Comme l’a par ailleurs parfaitement caractérisé le premier juge, le critère de la menace à l’ordre public est caractérisé par sa condamnation du 24 février 2025 à la peine de 6 mois avec sursis pour des faits de vol par effraction dans un local à usage d’habitation, les circonstances de cette condamnation en comparution immédiate et le risque de récidive.
Le Préfet a ainsi caractérisé le rique de fuite et la menace à l’ordre public.
Enfin, Monsieur [B] ne fait pas état d’un état de vulnérabilité.

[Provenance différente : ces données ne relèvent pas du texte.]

-- ==== Sys2Proof/Laws/Ops.lean ====
section
/-! SUPPORT. One lemma for each shared operation that says everything it can do. -/

namespace Sys2Proof.Machine

set_option Elab.async false

/-- A body's end answers a next state exactly when nothing was raised. -/
theorem commit_next {r : Except Fault State} {t : State} : commit r = .next t ↔ r = .ok t := by
  cases r <;> simp [commit, raise]

theorem commit_fault {r : Except Fault State} {f : Fault} : commit r = .fault f ↔ r = .error f := by
  cases r <;> simp [commit, raise]

theorem commit_not_refused {r : Except Fault State} {q : Refusal} : commit r ≠ .refused q := by
  cases r <;> simp [commit, raise]

/-- An accessing instruction answers its next state exactly when its whole range is in memory. -/
theorem accessing_next {base count : Nat} {t u : State} :
    accessing base count t = .next u ↔ InMemory base count ∧ t = u := by
  unfold accessing raise
  split <;> simp [*]

theorem accessing_fault {base count : Nat} {t : State} {f : Fault} :
    accessing base count t = .fault f ↔ ¬ InMemory base count ∧ f = .outOfBoundsAccess := by
  unfold accessing raise
  split <;> simp [*, eq_comm]

theorem accessing_not_refused {base count : Nat} {t : State} {q : Refusal} :
    accessing base count t ≠ .refused q := by
  unfold accessing raise
  split <;> simp

/-- A push succeeds exactly below the full depth, and appends one entry. -/
theorem push_ok {s t : State} {a : Word} :
    s.push a = .ok t ↔ s.sp < Config.stackDepth ∧ t = { s with stack := s.stack ++ [a] } := by
  unfold State.push
  split
  · rename_i h; simp [Nat.not_lt.2 h]
  · rename_i h; simp [Nat.not_le.1 h, eq_comm]

theorem push_error {s : State} {a : Word} {f : Fault} :
    s.push a = .error f ↔ Config.stackDepth ≤ s.sp ∧ f = .stackOverflow := by
  unfold State.push
  split
  · rename_i h; simp [h, eq_comm]
  · rename_i h; simp [h]

/-- A pop succeeds exactly on a stack with a newest entry, which it removes. -/
theorem pop_ok {s t : State} {a : Word} :
    s.pop = .ok (a, t) ↔ ∃ l, s.stack = l ++ [a] ∧ t = { s with stack := l } := by
  unfold State.pop
  rcases List.eq_nil_or_concat s.stack with h | ⟨l, b, h⟩
  · simp [h]
  · simp only [List.concat_eq_append] at h
    simp only [h, List.getLast?_concat, List.dropLast_concat, Except.ok.injEq, Prod.mk.injEq]
    constructor
    · rintro ⟨rfl, rfl⟩; exact ⟨l, rfl, rfl⟩
    · rintro ⟨l', e, rfl⟩
      obtain ⟨rfl, e2⟩ := List.append_inj' e rfl
      simp at e2
      exact ⟨e2, rfl⟩

theorem pop_error {s : State} {f : Fault} :
    s.pop = .error f ↔ s.sp = 0 ∧ f = .stackUnderflow := by
  unfold State.pop State.sp
  rcases List.eq_nil_or_concat s.stack with h | ⟨l, b, h⟩
  · simp [h, eq_comm]
  · simp [h]

/-- The fetch gives both bytes, high byte first, exactly when both are in memory. -/
theorem fetch_ok {s : State} {w : Word} :
    fetch s = .ok w ↔ s.pc.toNat + 1 < Config.memSize ∧
      opcodeOf (s.readByte s.pc.toNat) (s.readByte (s.pc.toNat + 1)) = w := by
  unfold fetch
  split
  · rename_i h
    simp only [Except.ok.injEq, h, true_and]
    rfl
  · rename_i h; simp [h]

theorem fetch_error {s : State} {f : Fault} :
    fetch s = .error f ↔ Config.memSize ≤ s.pc.toNat + 1 ∧ f = .outOfBoundsAccess := by
  unfold fetch
  split
  · rename_i h; simp [Nat.not_le.2 h]
  · rename_i h; simp [Nat.not_lt.1 h, eq_comm]

/-- An opcode as a number (R91). -/
theorem opcodeOf_toNat (hi lo : Byte) : (opcodeOf hi lo).toNat = hi.toNat * 256 + lo.toNat := by
  rw [opcodeOf, BitVec.toNat_append, ← Nat.shiftLeft_add_eq_or_of_lt lo.isLt, Nat.shiftLeft_eq]

/-- The value of a flag is 0 or 1. -/
theorem flag_toNat (b : Bool) : (flag b).toNat = if b then 1 else 0 := by cases b <;> rfl

/-- The one bit that a toggle inverts in its row. -/
theorem getLsbD_toggleMask (x px : Nat) (hx : x < 64) (hp : px < 64) :
    (1#64 <<< x).getLsbD px = decide (px = x) := by
  rw [BitVec.getLsbD_shiftLeft, BitVec.getLsbD_one]
  by_cases h : px = x
  · subst h; simp [hp]
  · by_cases h2 : px < x
    · simp [h, h2]
    · simp [h, show ¬ px - x = 0 by omega]

/-- A pixel after a toggle: the toggled one is inverted, every other is as before (R13). -/
theorem pixel_toggle (fb : FrameBuffer) (x y px py : Nat) :
    (fb.toggle x y).1.pixel px py =
      if px % Config.displayW = x % Config.displayW ∧ py % Config.displayH = y % Config.displayH
      then !fb.pixel px py else fb.pixel px py := by
  simp only [FrameBuffer.toggle, FrameBuffer.pixel, Config.displayW, Config.displayH]
  by_cases hy : py % 32 = y % 32
  · simp only [hy, Vector.getElem_set_self, BitVec.getLsbD_xor,
      getLsbD_toggleMask _ _ (Nat.mod_lt x (by decide : 0 < 64)) (Nat.mod_lt px (by decide : 0 < 64))]
    by_cases h : px % 64 = x % 64 <;> simp [h]
  · simp [hy, Ne.symm hy]

/-- What a toggle returns: the new value of its pixel (R13). -/
theorem toggle_lit (fb : FrameBuffer) (x y : Nat) : (fb.toggle x y).2 = !fb.pixel x y := by
  simp only [FrameBuffer.toggle, FrameBuffer.pixel, Config.displayW, Config.displayH, BitVec.getLsbD_xor,
    getLsbD_toggleMask _ _ (Nat.mod_lt x (by decide : 0 < 64)) (Nat.mod_lt x (by decide : 0 < 64))]
  simp

/-- A cleared display has no lit pixel (R13). -/
theorem pixel_clear (x y : Nat) : FrameBuffer.clear.pixel x y = false := by
  simp [FrameBuffer.clear, FrameBuffer.pixel]

/-- A frame buffer is its pixels. -/
theorem frameBuffer_ext {fb gb : FrameBuffer}
    (h : ∀ x y, x < Config.displayW → y < Config.displayH → fb.pixel x y = gb.pixel x y) : fb = gb := by
  apply Vector.ext
  intro y hy
  apply BitVec.eq_of_getLsbD_eq
  intro x hx
  have := h x y hx hy
  simpa [FrameBuffer.pixel, Nat.mod_eq_of_lt hx, Nat.mod_eq_of_lt hy] using this

/-- The register list that FX55 stores: entry k is register k. -/
theorem getElem_registers (s : State) {n : Nat} (hn : n ≤ 16) {k : Nat} (hk : k < n)
    (h : k < (s.registers n).length) : (s.registers n)[k] = s.getV ⟨k, Nat.lt_of_lt_of_le hk hn⟩ := by
  simp [State.registers, State.getV]

theorem length_registers (s : State) {n : Nat} (hn : n ≤ 16) : (s.registers n).length = n := by
  simp [State.registers, hn]

/-- A timer after a tick, as a number (R207). -/
theorem countDown_toNat (t : Byte) : (countDown t).toNat = t.toNat - 1 := by
  revert t
  decide +kernel

/-- `Step()` when not `Ready` does nothing (R90). -/
theorem stepCycle_waiting {s : State} (h : s.mode ≠ .ready) : stepCycle s = .next s := by
  unfold stepCycle
  split
  · rfl
  · rfl
  · exact absurd ‹_› h

/-- `Step()` of a ready machine, by its fetch and its decoding (R90 to R95). -/
theorem stepCycle_ready {s : State} (h : s.mode = .ready) : stepCycle s =
    match fetch s with
    | .error f => .fault f
    | .ok w =>
      match decodeWord w with
      | .ok i => exec i s.advance
      | .error _ => .next s.advance := by
  simp only [stepCycle, h, executeWord, execUnknown, raise]
  rcases fetch s with f | w <;> rfl

/-- What a step of the machine does: the next event, or `Step()`. -/
theorem step_nil {s : State} (h : s.schedule = []) : step s = stepCycle s := by
  simp [step, nextEvent, h]

theorem step_cons {s : State} {e : Event} {rest : List Event} (h : s.schedule = e :: rest) :
    step s = perform e { s with schedule := rest } := by
  simp [step, nextEvent, h]

end Sys2Proof.Machine
end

L’ordonnance attaquée sera confirmée.
PAR CES MOTIFS,
Déclarons l’appel recevable,
Confirmons l’ordonnance du magistrat du siège du Tribunal Judiciaire de Rennes chargé du contrôle des mesures restrictives et privatives de liberté du 04 mars 2025,
Laissons les dépens à la charge du Trésor Public.
Fait à Rennes, le 06 Mars 2025 à 12 heures 30
LE GREFFIER, PAR DÉLÉGATION, LE CONSEILLER,
Notification de la présente ordonnance a été faite ce jour à [F] [B], à son avocat et au préfet
Le Greffier,
Cette ordonnance est susceptible d’un pourvoi en cassation dans les deux mois suivant la présente notification et dans les conditions fixées par les articles 973 et suivants du code de procédure civile.
Communication de la présente ordonnance a été faite ce même jour au procureur général.